Brent crude oil prices fell to a three-month low of about $85 per barrel [1]. This dip in the wholesale cost of oil has positioned petrol and diesel prices in the United Kingdom to fall [1].

In South Africa, fuel-price adjustments are slated for June 2026 [2]. The expected movement in retail prices is influenced by both the global oil trend and local tax-rebate adjustments [2].

However, the trend is not uniform across all regions. Motorists in the United Arab Emirates face a different situation, as petrol costs are expected to rise again in June 2026 [3]. This increase occurs despite the global decline in oil prices, a result of delayed price transmission in the UAE market [3].

Retail fuel pricing remains sensitive to the volatility of the Brent crude benchmark. While the current drop to $85 per barrel provides a downward pressure on wholesale costs [1], the timing and scale of retail relief depend on national regulatory frameworks. In some cases, the relief is immediate, while in others, it is offset by administrative adjustments or delayed updates to the pump price.
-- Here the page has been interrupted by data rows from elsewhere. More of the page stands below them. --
namespace Sys2Proof.Machine

/-! ### The two inputs that are conditions and not flags -/

/-- RESULT is true while the port holds a result not yet fetched (R144). -/
theorem CommandState.isHolding_iff (c : CommandState) : c.isHolding = true ↔ ∃ r, c = .holding r := by
  cases c with
  | ready => exact ⟨nofun, nofun⟩
  | busy _ => exact ⟨nofun, nofun⟩
  | holding r => exact ⟨fun _ => ⟨r, rfl⟩, fun _ => rfl⟩

/-- The notice set of a station, slot by slot: leased to the station and carrying a notice (R131). -/
theorem Slot.inNoticeSet_iff (sl : Slot) (p : Station) :
    sl.inNoticeSet p = true ↔ ∃ l, sl.lease = some l ∧ l.station = p ∧ sl.notice ≠ none := by
  simp only [Slot.inNoticeSet, Bool.and_eq_true, Option.isSome_iff_ne_none, beq_iff_eq, Option.map_eq_some_iff]
  constructor
  · rintro ⟨hnotice, l, hlease, hstation⟩
    exact ⟨l, hlease, hstation, hnotice⟩
  · rintro ⟨l, hlease, hstation, hnotice⟩
    exact ⟨hnotice, l, hlease, hstation⟩

/-- NOTICE is true while the station's notice set is not empty (R131). -/
theorem State.noticeCondition_iff (s : State) (p : Station) :
    s.noticeCondition p = true ↔
      ∃ (i : SlotIndex) (l : Lease), s.slots[i].lease = some l ∧ l.station = p ∧ s.slots[i].notice ≠ none := by
  have hany : s.noticeCondition p = true ↔ ∃ i : SlotIndex, s.slots[i].inNoticeSet p = true :=
    List.any_eq_true.trans (exists_congr fun i => and_iff_right (List.mem_finRange i))
  exact hany.trans (exists_congr fun i => s.slots[i].inNoticeSet_iff p)

/-! ### The line -/

/-- Settles O52: each of the seven inputs stands in the line beside its own enable, and RESULT and NOTICE are read by
`CommandState.isHolding_iff` and `State.noticeCondition_iff`. -/
theorem attentionLine : Obligations.AttentionLine := by
  intro s p f m
  rw [← CommandState.isHolding_iff, ← State.noticeCondition_iff]
  simp only [State.attention, Bool.or_eq_true, Bool.and_eq_true, or_assoc, f, m]

end Sys2Proof.Machine
end

section
/-! PROOFS. Frames of a station port: the bits of the status and flags bytes, what STATUS, IDENT and posted frames shift
out, and how each ends (R145 to R154, R181). -/

namespace Sys2Proof.Machine

/-! ### The bits of the status and flags bytes (R148, R150, R181) -/

/-- BUSY is true while the port has a command in flight (R144). -/
theorem CommandState.isBusy_iff (c : CommandState) : c.isBusy = true ↔ ∃ d, c = .busy d := by
  cases c with
  | ready => exact ⟨nofun, nofun⟩
  | busy d => exact ⟨fun _ => ⟨d, rfl⟩, fun _ => rfl⟩
  | holding _ => exact ⟨nofun, nofun⟩

/-- The place of each field in the status byte. -/
theorem statusByte_fields (s : State) (p : Station) :
    (s.statusByte p).getLsbD 7 = s.ports[p].command.isBusy ∧
      (s.statusByte p).getLsbD 6 = s.ports[p].command.isHolding ∧
      (s.statusByte p).getLsbD 5 = s.noticeCondition p ∧
      (s.statusByte p).extractLsb' 3 2 = s.sessions[p].state.code ∧
      (s.statusByte p).getLsbD 2 = s.timeBase.held ∧ (s.statusByte p).extractLsb' 0 2 = 0b00#2 := by
  have places : ∀ (busy holding notice held : Bool) (session : BitVec 2),
      let b : Byte := (BitVec.ofBool busy ++ BitVec.ofBool holding ++ BitVec.ofBool notice) ++ session ++
        (BitVec.ofBool held ++ 0#2)
      b.getLsbD 7 = busy ∧ b.getLsbD 6 = holding ∧ b.getLsbD 5 = notice ∧ b.extractLsb' 3 2 = session ∧
        b.getLsbD 2 = held ∧ b.extractLsb' 0 2 = 0b00#2 := by decide
  exact places _ _ _ _ _

/-- The place of each flag in the flags byte. -/
theorem EventFlags.byte_fields (f : EventFlags) :
    f.byte.extractLsb' 5 3 = 0b000#3 ∧ f.byte.getLsbD 4 = f.sweepDone ∧ f.byte.getLsbD 3 = f.sessionEnded ∧
      f.byte.getLsbD 2 = f.frameErr ∧ f.byte.getLsbD 1 = f.lost ∧ f.byte.getLsbD 0 = f.overrun := by
  have places : ∀ sweepDone sessionEnded frameErr lost overrun : Bool,
      let b : Byte := 0#3 ++ (BitVec.ofBool sweepDone ++ BitVec.ofBool sessionEnded ++ BitVec.ofBool frameErr ++
        BitVec.ofBool lost ++ BitVec.ofBool overrun)
      b.extractLsb' 5 3 = 0b000#3 ∧ b.getLsbD 4 = sweepDone ∧ b.getLsbD 3 = sessionEnded ∧ b.getLsbD 2 = frameErr ∧
        b.getLsbD 1 = lost ∧ b.getLsbD 0 = overrun := by decide
  exact places _ _ _ _ _

/-! ### Whole frames -/

/-- A change of a port is what it does to that port as it stands. -/
theorem modifyPort_congr {s : State} {p : Station} {f g : Port → Port} (h : f s.ports[p] = g s.ports[p]) :
    s.modifyPort p f = s.modifyPort p g := by
  rw [modifyPort_of_eq s p f h, modifyPort_of_eq s p g rfl]

/-- A whole frame ends with its port changed as the frame's end says, released, with its bits recorded. -/
theorem frameEvent_whole_of_endFrame {s : State} {p : Station} (hr : s.ports[p].shifter = .released)
    (hi : s.inReset = false) {lead : List Byte} {bits : List Bool} (hb : bytesBits lead ++ bits ≠ []) {g : Frame}
    (hg : (bytesBits lead ++ bits).foldl (s.clockFrame p)
      { received := [], sent := [], outByte := s.statusByte p, fetched := none, snapshot := none } = g)
    {ends : Port → Port} (hends : ∀ t : State, t.endFrame p g = t.modifyPort p ends) :
    s.frameEvent p lead (.whole bits) =
      { s with
        ports := s.ports.set p
          { ends { s.ports[p] with clockHigh := false, shifter := .receiving g } with
            shifter := .released, sdo := g.sent } } := by
  rw [frameEvent_whole hr hi lead bits hb g hg, hends, modifyPort_modifyPort, modifyPort_modifyPort]
  exact modifyPort_of_eq _ _ _ rfl

/-! ### Whole frames whose command fixes no reply -/

/-- Only FETCH and NOTICES fix something for the rest of their frame (R133, R151). -/
theorem fixReply_of_code (s : State) (p : Station) {f : Frame} (hfetch : frameByte f.received 0 ≠ codeFetch)
    (hnotices : frameByte f.received 0 ≠ codeNotices) : s.fixReply p f = f := by
  unfold State.fixReply
  dsimp only
  rw [if_neg fun h => hfetch h.2, if_neg fun h => hnotices h.2]

/-- The bytes a frame with this command byte shows in the state as it stands: the status byte, and after each byte
received the byte then read (R145, R148). -/
structure State.Shows (s : State) (p : Station) (code : Byte) (out : Nat → Byte) : Prop where
  first : out 0 = s.statusByte p
  next : ∀ (f : Frame) (m : Nat), frameByte f.received 0 = code → f.received.length / 8 = m + 1 →
    s.nextOutByte p f = out (m + 1)

/-- The bytes a frame shows go out in turn over a run of clocks that opens with a code that fixes no reply. -/
theorem clock_run_unfixed {s : State} {p : Station} {code : Byte} (hfetch : code ≠ codeFetch)
    (hnotices : code ≠ codeNotices) {out : Nat → Byte} (hout : s.Shows p code out) (bits : List Bool) :
    (bytesBits [code] ++ bits).foldl (s.clockFrame p)
        { received := [], sent := [], outByte := s.statusByte p, fetched := none, snapshot := none } =
      runningFrame (bytesBits [code] ++ bits) out (fun _ => none) fun _ => none := by
  have hstart : runningFrame [] out (fun _ => none) (fun _ => none) =
      { received := [], sent := [], outByte := s.statusByte p, fetched := none, snapshot := none } := by
    rw [← hout.first]
    rfl
  rw [← hstart]
  refine clock_run s p out _ _ (bytesBits [code] ++ bits) (fun received m hprefix hlength => ?_) _ List.prefix_rfl
  have hcode : frameByte received 0 = code := code_of_prefix hprefix hlength
  have hbytes : received.length / 8 = m + 1 := by omega
  exact ⟨fixReply_of_code s p (hcode.trans_ne hfetch) (hcode.trans_ne hnotices), hout.next _ m hcode hbytes⟩

/-- A whole frame of a command that fixes no reply: the bytes `out` went out, and the frame ends as its class says. -/
theorem frameEvent_whole_unfixed {s : State} {p : Station} (hr : s.ports[p].shifter = .released)
    (hi : s.inReset = false) {code : Byte} (hfetch : code ≠ codeFetch) (hnotices : code ≠ codeNotices)
    {out : Nat → Byte} (hout : s.Shows p code out) (bits : List Bool) {ends : Port → Port}
    (hends : ∀ (t : State) (f : Frame), f.received = bytesBits [code] ++ bits → t.endFrame p f = t.modifyPort p ends) :
    s.frameEvent p [code] (.whole bits) =
      { s with
        ports := s.ports.set p
          { ends
              { s.ports[p] with
                clockHigh := false
                shifter :=
                  .receiving (runningFrame (bytesBits [code] ++ bits) out (fun _ => none) fun _ => none) } with
            shifter := .released, sdo := wireBits out (8 + bits.length) } } := by
  have hlength : (bytesBits [code] ++ bits).length = 8 + bits.length := by simp
  rw [← hlength]
  exact frameEvent_whole_of_endFrame hr hi (List.cons_ne_nil _ _) (clock_run_unfixed hfetch hnotices hout bits)
    fun t => hends t _ rfl

/-! ### STATUS and IDENT (R150, R152) -/

theorem statusIdent_read_unfixed {code : Byte} (h : code = codeStatus ∨ code = codeIdent) :
    code ∈ readCodes ∧ code ≠ codeFetch ∧ code ≠ codeNotices := by
  rcases h with rfl | rfl <;> decide

/-- The end of a STATUS or IDENT frame hands over its reload and does nothing else (R100, R150, R152). -/
theorem endFrame_statusIdent {f : Frame} (hlength : 8 ≤ f.received.length)
    (hcode : bitsByte f.received = codeStatus ∨ bitsByte f.received = codeIdent) (s : State) (p : Station) :
    s.endFrame p f = s.modifyPort p fun q => { q with reloads := q.reloads ++ [.plain] } := by
  obtain ⟨hread, hfetch, hnotices⟩ := statusIdent_read_unfixed hcode
  unfold State.endFrame
  rw [classify_of_code hlength hread]
  dsimp only [State.endRead]
  rw [if_neg hfetch, if_neg hnotices]
  rfl

/-- A whole STATUS or IDENT frame: its bytes go out, and the reload is all that changes beside. -/
theorem frameEvent_whole_statusIdent {s : State} {p : Station} (hr : s.ports[p].shifter = .released)
    (hi : s.inReset = false) {code : Byte} (hcode : code = codeStatus ∨ code = codeIdent) {out : Nat → Byte}
    (hout : s.Shows p code out) (bits : List Bool) :
    s.frameEvent p [code] (.whole bits) =
      { s with ports := s.ports.set p (s.ports[p].afterFrame [.plain] (wireBits out (8 + bits.length))) } := by
  obtain ⟨_, hfetch, hnotices⟩ := statusIdent_read_unfixed hcode
  refine frameEvent_whole_unfixed hr hi hfetch hnotices hout bits
    (ends := fun q => { q with reloads := q.reloads ++ [.plain] }) fun t f hreceived => ?_
  refine endFrame_statusIdent (by simp [hreceived]) ?_ t p
  rw [hreceived, bytesBits_cons, List.append_assoc, bitsByte_byteBits]
  exact hcode

/-- A STATUS frame shows the status and the flags byte in turn (R150). -/
theorem shows_status (s : State) (p : Station) :
    s.Shows p codeStatus fun n => if n % 2 = 0 then s.statusByte p else s.ports[p].flags.byte where
  first := rfl
  next f m hcode hbytes := by
    unfold State.nextOutByte
    dsimp only
    rw [if_pos hcode, hbytes]

/-- An IDENT frame shows the status byte and then the identification bytes (R152). -/
theorem shows_ident (s : State) (p : Station) :
    s.Shows p codeIdent fun n => if n = 0 then s.statusByte p else Config.identification.getD (n - 1) 0 where
  first := rfl
  next f m hcode hbytes := by
    unfold State.nextOutByte
    dsimp only
    rw [hcode, hbytes, if_neg (by decide), if_neg (by decide), if_pos rfl, if_neg (Nat.succ_ne_zero m)]
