-- ==== Sys2Proof/Syntax.lean ====
section
/-! DEFINITION. The commands of the block: one constructor for each row of spec/opcode_table.json, in the table's
order. The docstring of a constructor names its row's rule and repeats the row's summary. Operands name the unit that
the step concerns (a tile, ring, lane, field, ...) and what comes from outside the device (the host's answer to a read,
a neighbour's packet, a sensor's reading, the value that a register write carries). -/

namespace Sys2Proof
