-- ==== Sys2Proof/Decode.lean ====
section
/-! DEFINITION. The decoder of the table's words: spec/opcode_table.json gives no row any bits, so no word spells a command. The bit
layouts that the spec does give (frames, flits, packets, descriptors, images) are data of the commands; their readers and writers
stand in Machine/. -/

namespace Sys2Proof

/-- The command that a word spells: none, for the table gives no row bits (assumption log 1). -/
def decodeTableWord (_nbits _w : Nat) : Option Instr := none

end Sys2Proof
end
Brent crude oil prices fell to a three-month low of about $85 per barrel

The divergence in fuel pricing across the UK, South Africa, and the UAE highlights that retail pump prices are not solely dependent on the global price of crude oil. Local fiscal policies, such as tax rebates and the specific timing of price updates, can decouple a consumer's experience from the global market trend, meaning a global dip in oil does not guarantee immediate relief for all drivers.